Supplied information >>
»»

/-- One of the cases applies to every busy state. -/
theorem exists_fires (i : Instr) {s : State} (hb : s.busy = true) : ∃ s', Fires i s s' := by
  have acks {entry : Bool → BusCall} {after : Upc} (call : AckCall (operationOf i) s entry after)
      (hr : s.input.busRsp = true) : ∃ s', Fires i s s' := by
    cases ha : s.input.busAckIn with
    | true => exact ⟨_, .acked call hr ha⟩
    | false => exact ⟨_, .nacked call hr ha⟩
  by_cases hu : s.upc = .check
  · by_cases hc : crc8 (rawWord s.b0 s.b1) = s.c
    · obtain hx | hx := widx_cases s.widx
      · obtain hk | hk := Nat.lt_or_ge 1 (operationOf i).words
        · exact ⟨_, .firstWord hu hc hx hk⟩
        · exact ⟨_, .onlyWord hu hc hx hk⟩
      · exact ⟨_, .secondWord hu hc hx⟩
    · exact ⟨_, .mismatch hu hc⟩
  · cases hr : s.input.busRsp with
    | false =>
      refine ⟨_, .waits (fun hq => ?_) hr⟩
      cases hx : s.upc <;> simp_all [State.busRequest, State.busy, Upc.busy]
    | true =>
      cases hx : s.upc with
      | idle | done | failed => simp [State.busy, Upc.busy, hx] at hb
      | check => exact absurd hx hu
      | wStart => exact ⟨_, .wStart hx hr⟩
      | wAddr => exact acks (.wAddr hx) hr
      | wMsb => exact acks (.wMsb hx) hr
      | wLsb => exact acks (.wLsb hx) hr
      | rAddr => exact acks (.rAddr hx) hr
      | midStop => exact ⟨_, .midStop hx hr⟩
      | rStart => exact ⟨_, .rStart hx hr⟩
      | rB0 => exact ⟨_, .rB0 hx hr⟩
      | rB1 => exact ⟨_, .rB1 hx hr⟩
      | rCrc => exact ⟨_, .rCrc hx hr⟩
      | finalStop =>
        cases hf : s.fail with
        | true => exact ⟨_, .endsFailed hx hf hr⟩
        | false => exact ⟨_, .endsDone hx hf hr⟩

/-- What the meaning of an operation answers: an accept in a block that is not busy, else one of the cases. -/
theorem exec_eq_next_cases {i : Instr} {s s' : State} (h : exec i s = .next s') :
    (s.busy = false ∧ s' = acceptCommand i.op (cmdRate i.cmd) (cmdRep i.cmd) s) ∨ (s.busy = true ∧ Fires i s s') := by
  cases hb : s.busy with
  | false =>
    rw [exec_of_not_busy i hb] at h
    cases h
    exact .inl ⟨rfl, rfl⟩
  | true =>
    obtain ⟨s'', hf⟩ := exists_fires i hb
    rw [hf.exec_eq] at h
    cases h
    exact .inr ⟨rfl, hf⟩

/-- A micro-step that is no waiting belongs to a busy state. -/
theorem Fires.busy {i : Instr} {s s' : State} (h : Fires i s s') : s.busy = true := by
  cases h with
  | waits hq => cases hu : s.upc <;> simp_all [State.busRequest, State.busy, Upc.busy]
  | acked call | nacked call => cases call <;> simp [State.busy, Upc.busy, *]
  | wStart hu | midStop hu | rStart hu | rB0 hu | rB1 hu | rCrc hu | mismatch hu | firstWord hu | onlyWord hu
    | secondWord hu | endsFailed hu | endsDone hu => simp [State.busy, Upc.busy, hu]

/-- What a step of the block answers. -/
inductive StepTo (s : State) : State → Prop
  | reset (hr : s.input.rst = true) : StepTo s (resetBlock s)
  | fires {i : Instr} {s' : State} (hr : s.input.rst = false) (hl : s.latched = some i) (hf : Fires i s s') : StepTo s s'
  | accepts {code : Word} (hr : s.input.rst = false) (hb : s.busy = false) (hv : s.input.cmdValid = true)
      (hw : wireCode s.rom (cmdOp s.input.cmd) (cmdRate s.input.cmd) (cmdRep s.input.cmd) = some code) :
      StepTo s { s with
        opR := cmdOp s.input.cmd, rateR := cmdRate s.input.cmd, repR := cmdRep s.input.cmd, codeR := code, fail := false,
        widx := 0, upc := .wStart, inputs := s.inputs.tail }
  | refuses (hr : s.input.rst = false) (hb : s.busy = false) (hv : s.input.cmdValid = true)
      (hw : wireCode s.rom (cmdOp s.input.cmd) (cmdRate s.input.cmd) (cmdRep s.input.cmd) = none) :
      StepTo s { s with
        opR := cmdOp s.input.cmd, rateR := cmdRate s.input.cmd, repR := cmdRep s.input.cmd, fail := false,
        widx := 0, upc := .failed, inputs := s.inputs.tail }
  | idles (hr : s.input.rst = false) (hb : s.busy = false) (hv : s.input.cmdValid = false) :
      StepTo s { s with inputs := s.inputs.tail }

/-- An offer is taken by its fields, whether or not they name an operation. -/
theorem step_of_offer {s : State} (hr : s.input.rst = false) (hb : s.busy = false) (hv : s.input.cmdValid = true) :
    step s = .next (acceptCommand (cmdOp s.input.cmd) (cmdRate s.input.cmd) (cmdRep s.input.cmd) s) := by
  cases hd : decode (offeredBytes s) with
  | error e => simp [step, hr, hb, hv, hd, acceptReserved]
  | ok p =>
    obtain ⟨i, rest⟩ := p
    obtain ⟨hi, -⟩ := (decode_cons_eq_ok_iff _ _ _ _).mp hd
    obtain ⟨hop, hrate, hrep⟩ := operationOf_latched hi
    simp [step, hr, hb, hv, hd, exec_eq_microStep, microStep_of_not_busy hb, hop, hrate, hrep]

««

Work to be completed >> Of the lines above, extract only those from the line with "StepTo s s'" to the line with "obtain ⟨hi, -⟩", both included, exactly as written.

Exercise answer >>
  | fires {i : Instr} {s' : State} (hr : s.input.rst = false) (hl : s.latched = some i) (hf : Fires i s s') : StepTo s s'
  | accepts {code : Word} (hr : s.input.rst = false) (hb : s.busy = false) (hv : s.input.cmdValid = true)
      (hw : wireCode s.rom (cmdOp s.input.cmd) (cmdRate s.input.cmd) (cmdRep s.input.cmd) = some code) :
      StepTo s { s with
        opR := cmdOp s.input.cmd, rateR := cmdRate s.input.cmd, repR := cmdRep s.input.cmd, codeR := code, fail := false,
        widx := 0, upc := .wStart, inputs := s.inputs.tail }
  | refuses (hr : s.input.rst = false) (hb : s.busy = false) (hv : s.input.cmdValid = true)
      (hw : wireCode s.rom (cmdOp s.input.cmd) (cmdRate s.input.cmd) (cmdRep s.input.cmd) = none) :
      StepTo s { s with
        opR := cmdOp s.input.cmd, rateR := cmdRate s.input.cmd, repR := cmdRep s.input.cmd, fail := false,
        widx := 0, upc := .failed, inputs := s.inputs.tail }
  | idles (hr : s.input.rst = false) (hb : s.busy = false) (hv : s.input.cmdValid = false) :
      StepTo s { s with inputs := s.inputs.tail }

/-- An offer is taken by its fields, whether or not they name an operation. -/
theorem step_of_offer {s : State} (hr : s.input.rst = false) (hb : s.busy = false) (hv : s.input.cmdValid = true) :
    step s = .next (acceptCommand (cmdOp s.input.cmd) (cmdRate s.input.cmd) (cmdRep s.input.cmd) s) := by
  cases hd : decode (offeredBytes s) with
  | error e => simp [step, hr, hb, hv, hd, acceptReserved]
  | ok p =>
    obtain ⟨i, rest⟩ := p
    obtain ⟨hi, -⟩ := (decode_cons_eq_ok_iff _ _ _ _).mp hd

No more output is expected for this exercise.